Directions: Of the material below, only the lines from the line containing "-- ==== Sys2Proof/Machine/SvcSys.lean" down to the line containing "165 (R414). -/" belong in the answer, written out exactly.
#####
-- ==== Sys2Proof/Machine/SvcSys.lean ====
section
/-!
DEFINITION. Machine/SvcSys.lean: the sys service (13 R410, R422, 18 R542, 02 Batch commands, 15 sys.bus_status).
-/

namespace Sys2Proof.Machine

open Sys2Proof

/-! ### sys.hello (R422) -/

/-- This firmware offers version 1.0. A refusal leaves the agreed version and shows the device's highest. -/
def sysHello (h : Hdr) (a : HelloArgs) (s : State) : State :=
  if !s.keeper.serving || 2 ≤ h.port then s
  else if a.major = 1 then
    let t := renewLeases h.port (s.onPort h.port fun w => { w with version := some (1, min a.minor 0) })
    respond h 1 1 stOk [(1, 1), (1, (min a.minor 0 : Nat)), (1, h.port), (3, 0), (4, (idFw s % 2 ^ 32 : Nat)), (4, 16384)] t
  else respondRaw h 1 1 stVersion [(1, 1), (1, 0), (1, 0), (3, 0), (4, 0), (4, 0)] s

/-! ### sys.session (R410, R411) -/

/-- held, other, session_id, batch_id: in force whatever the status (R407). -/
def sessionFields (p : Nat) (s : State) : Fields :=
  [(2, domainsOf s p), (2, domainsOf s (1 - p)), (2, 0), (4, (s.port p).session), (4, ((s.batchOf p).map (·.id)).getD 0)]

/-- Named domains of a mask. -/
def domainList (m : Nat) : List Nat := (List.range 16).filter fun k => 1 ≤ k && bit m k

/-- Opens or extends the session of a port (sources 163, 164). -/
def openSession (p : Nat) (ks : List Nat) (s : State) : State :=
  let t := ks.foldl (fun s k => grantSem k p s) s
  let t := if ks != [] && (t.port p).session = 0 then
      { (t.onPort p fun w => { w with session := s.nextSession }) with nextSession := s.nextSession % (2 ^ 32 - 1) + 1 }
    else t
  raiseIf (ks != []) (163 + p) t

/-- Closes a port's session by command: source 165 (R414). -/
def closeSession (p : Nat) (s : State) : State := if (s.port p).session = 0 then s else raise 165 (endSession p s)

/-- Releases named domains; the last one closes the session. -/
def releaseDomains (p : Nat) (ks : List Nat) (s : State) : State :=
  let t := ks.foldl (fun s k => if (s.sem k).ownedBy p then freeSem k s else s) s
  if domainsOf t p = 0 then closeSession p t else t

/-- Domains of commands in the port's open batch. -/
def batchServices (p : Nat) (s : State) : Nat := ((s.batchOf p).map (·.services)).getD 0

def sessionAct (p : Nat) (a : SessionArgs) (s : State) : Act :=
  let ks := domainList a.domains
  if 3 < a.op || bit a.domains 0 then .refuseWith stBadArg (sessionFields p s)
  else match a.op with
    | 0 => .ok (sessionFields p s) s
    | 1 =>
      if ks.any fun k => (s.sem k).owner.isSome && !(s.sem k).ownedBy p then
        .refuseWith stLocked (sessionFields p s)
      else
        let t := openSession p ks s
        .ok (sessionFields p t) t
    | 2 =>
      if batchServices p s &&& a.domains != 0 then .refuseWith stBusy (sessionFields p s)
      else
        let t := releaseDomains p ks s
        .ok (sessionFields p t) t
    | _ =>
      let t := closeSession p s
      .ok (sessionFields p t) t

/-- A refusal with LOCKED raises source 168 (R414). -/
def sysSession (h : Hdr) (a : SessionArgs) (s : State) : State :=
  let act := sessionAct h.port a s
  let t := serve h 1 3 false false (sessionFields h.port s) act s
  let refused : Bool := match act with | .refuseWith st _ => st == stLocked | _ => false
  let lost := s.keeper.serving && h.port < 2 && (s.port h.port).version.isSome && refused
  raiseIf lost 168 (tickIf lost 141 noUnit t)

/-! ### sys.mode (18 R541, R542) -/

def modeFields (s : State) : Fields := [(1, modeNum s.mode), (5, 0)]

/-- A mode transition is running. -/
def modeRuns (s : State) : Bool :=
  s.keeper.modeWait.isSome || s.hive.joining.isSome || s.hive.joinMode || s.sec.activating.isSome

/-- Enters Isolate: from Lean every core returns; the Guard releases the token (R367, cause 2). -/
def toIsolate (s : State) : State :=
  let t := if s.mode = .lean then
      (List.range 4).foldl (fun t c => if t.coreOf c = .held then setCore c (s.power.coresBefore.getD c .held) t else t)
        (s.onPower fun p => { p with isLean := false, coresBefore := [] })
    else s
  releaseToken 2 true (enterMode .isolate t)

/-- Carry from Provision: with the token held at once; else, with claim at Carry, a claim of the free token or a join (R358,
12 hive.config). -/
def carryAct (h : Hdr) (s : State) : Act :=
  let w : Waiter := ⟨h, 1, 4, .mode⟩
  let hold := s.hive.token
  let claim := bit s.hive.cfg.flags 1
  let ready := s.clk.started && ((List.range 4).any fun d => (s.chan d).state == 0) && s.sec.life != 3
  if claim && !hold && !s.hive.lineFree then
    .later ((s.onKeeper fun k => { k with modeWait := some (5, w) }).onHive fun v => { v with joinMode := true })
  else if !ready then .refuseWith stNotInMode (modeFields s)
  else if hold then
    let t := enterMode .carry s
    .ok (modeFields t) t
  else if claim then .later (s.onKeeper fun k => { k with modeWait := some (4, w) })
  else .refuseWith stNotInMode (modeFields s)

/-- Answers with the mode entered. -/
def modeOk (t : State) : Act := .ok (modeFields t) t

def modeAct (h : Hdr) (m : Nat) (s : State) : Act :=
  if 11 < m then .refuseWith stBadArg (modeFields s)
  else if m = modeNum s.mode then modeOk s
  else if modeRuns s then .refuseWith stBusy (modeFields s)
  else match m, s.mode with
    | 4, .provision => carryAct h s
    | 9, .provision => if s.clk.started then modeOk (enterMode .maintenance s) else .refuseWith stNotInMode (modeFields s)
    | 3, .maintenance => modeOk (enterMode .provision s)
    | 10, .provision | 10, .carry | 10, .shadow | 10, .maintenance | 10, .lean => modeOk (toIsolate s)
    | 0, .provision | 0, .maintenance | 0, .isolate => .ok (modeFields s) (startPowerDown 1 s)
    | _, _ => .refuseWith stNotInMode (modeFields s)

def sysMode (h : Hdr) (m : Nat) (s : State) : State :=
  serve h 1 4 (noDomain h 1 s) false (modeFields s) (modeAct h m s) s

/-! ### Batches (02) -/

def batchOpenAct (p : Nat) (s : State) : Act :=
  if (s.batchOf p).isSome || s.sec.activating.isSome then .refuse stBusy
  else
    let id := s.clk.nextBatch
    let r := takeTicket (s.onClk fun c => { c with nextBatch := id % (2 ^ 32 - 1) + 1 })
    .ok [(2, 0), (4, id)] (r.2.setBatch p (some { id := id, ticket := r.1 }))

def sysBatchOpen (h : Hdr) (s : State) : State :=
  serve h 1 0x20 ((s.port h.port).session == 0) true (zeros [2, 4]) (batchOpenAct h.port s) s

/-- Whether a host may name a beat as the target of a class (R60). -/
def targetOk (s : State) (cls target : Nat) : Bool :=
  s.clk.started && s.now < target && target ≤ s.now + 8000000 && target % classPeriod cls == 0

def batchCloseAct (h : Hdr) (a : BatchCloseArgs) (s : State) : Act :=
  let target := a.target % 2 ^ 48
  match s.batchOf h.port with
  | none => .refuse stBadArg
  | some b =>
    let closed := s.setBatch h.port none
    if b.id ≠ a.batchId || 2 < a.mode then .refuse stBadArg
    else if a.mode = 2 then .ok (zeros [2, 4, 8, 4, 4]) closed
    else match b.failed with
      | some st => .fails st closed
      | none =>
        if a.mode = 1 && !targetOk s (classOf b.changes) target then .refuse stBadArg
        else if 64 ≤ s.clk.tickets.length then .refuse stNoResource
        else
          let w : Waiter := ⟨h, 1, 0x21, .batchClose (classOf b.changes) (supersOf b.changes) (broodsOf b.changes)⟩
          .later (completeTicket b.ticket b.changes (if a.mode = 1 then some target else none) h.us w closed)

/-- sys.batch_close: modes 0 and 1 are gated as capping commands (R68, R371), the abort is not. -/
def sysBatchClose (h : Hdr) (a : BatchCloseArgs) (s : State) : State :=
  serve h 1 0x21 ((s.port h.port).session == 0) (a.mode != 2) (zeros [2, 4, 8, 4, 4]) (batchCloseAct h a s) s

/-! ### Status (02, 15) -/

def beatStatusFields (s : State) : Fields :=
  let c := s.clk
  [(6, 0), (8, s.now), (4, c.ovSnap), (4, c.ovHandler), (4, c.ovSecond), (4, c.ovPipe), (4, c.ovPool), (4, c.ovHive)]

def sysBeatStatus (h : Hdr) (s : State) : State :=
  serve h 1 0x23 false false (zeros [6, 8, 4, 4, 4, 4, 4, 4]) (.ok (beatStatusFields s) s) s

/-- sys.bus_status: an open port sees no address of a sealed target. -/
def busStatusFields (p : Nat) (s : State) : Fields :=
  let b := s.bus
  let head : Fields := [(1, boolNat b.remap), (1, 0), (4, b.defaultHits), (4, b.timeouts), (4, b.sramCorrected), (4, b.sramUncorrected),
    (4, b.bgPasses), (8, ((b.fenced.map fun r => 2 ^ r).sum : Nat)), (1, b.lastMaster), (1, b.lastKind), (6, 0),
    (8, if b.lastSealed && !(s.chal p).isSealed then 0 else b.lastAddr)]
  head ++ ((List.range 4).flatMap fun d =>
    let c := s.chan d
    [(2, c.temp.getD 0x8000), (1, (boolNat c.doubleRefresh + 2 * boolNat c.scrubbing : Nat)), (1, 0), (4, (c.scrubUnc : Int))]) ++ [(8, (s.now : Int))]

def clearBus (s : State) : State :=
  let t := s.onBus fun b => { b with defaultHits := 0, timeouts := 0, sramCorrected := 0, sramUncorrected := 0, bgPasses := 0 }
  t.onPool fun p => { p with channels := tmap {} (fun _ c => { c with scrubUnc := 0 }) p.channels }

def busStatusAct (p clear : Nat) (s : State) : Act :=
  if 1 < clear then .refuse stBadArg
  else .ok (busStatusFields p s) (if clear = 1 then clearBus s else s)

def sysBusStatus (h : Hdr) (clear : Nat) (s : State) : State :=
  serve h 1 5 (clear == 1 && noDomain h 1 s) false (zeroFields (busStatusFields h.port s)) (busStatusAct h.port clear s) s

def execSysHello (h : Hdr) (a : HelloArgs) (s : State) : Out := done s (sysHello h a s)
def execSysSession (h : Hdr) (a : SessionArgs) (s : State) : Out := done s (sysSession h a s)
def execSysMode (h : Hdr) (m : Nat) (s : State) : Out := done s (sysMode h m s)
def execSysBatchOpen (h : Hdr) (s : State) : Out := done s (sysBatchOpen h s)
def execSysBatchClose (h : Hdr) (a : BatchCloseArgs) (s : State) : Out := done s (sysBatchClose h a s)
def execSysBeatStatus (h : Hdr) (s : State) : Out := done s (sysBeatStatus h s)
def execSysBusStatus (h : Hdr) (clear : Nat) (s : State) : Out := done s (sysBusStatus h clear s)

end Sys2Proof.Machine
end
#####
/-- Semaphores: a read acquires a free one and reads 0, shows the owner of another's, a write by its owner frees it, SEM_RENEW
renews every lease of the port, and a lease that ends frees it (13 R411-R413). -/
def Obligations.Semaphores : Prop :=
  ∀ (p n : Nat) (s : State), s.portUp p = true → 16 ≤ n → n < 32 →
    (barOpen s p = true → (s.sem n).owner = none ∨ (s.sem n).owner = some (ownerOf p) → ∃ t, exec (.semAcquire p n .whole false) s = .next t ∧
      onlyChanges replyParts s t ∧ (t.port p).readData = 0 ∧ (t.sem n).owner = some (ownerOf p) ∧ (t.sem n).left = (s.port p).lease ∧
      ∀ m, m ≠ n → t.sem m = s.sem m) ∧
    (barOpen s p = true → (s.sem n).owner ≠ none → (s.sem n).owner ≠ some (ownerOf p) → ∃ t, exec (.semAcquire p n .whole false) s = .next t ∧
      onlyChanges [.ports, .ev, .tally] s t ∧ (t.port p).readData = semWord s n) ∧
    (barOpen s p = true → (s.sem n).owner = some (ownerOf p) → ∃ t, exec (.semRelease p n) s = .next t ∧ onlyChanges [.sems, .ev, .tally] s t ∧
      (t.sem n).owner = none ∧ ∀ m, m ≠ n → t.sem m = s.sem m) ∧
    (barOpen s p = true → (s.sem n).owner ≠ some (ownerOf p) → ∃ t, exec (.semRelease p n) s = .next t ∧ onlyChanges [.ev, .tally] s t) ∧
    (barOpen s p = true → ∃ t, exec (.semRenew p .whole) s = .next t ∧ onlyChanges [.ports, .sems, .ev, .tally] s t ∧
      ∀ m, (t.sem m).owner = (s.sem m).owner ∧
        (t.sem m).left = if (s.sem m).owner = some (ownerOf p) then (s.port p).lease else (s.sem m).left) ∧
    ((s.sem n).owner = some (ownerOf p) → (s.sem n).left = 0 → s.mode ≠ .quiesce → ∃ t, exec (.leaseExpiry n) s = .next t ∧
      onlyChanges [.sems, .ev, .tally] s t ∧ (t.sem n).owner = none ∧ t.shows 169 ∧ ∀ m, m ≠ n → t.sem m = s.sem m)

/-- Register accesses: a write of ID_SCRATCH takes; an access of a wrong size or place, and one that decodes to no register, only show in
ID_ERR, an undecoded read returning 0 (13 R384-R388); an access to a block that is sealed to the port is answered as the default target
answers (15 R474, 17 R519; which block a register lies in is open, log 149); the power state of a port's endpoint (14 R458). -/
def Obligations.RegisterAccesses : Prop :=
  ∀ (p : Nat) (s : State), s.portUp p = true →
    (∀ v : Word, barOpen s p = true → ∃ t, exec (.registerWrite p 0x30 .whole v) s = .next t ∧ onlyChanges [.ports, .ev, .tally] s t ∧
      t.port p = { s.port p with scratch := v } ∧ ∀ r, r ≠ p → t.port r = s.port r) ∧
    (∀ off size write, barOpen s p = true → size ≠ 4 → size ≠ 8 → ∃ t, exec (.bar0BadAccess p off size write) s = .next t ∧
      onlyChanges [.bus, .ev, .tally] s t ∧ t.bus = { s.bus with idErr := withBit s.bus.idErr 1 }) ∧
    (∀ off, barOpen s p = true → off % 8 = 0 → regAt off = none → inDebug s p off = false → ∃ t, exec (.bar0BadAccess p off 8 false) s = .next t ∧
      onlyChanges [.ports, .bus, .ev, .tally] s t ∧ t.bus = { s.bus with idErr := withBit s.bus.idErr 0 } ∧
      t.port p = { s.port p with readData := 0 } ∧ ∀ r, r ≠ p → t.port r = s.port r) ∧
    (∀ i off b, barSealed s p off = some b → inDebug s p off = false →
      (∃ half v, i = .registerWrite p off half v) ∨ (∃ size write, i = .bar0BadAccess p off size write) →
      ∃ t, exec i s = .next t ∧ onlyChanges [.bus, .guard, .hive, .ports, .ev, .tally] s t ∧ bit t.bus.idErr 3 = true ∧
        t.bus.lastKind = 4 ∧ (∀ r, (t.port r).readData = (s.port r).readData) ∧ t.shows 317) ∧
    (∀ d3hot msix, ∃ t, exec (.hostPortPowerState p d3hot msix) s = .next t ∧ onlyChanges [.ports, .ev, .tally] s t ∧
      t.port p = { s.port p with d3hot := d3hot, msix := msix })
#####
Task answer:
-- ==== Sys2Proof/Machine/SvcSys.lean ====
section
/-!
DEFINITION. Machine/SvcSys.lean: the sys service (13 R410, R422, 18 R542, 02 Batch commands, 15 sys.bus_status).
-/

namespace Sys2Proof.Machine

open Sys2Proof

/-! ### sys.hello (R422) -/

/-- This firmware offers version 1.0. A refusal leaves the agreed version and shows the device's highest. -/
def sysHello (h : Hdr) (a : HelloArgs) (s : State) : State :=
  if !s.keeper.serving || 2 ≤ h.port then s
  else if a.major = 1 then
    let t := renewLeases h.port (s.onPort h.port fun w => { w with version := some (1, min a.minor 0) })
    respond h 1 1 stOk [(1, 1), (1, (min a.minor 0 : Nat)), (1, h.port), (3, 0), (4, (idFw s % 2 ^ 32 : Nat)), (4, 16384)] t
  else respondRaw h 1 1 stVersion [(1, 1), (1, 0), (1, 0), (3, 0), (4, 0), (4, 0)] s

/-! ### sys.session (R410, R411) -/

/-- held, other, session_id, batch_id: in force whatever the status (R407). -/
def sessionFields (p : Nat) (s : State) : Fields :=
  [(2, domainsOf s p), (2, domainsOf s (1 - p)), (2, 0), (4, (s.port p).session), (4, ((s.batchOf p).map (·.id)).getD 0)]

/-- Named domains of a mask. -/
def domainList (m : Nat) : List Nat := (List.range 16).filter fun k => 1 ≤ k && bit m k

/-- Opens or extends the session of a port (sources 163, 164). -/
def openSession (p : Nat) (ks : List Nat) (s : State) : State :=
  let t := ks.foldl (fun s k => grantSem k p s) s
  let t := if ks != [] && (t.port p).session = 0 then
      { (t.onPort p fun w => { w with session := s.nextSession }) with nextSession := s.nextSession % (2 ^ 32 - 1) + 1 }
    else t
  raiseIf (ks != []) (163 + p) t

/-- Closes a port's session by command: source 165 (R414). -/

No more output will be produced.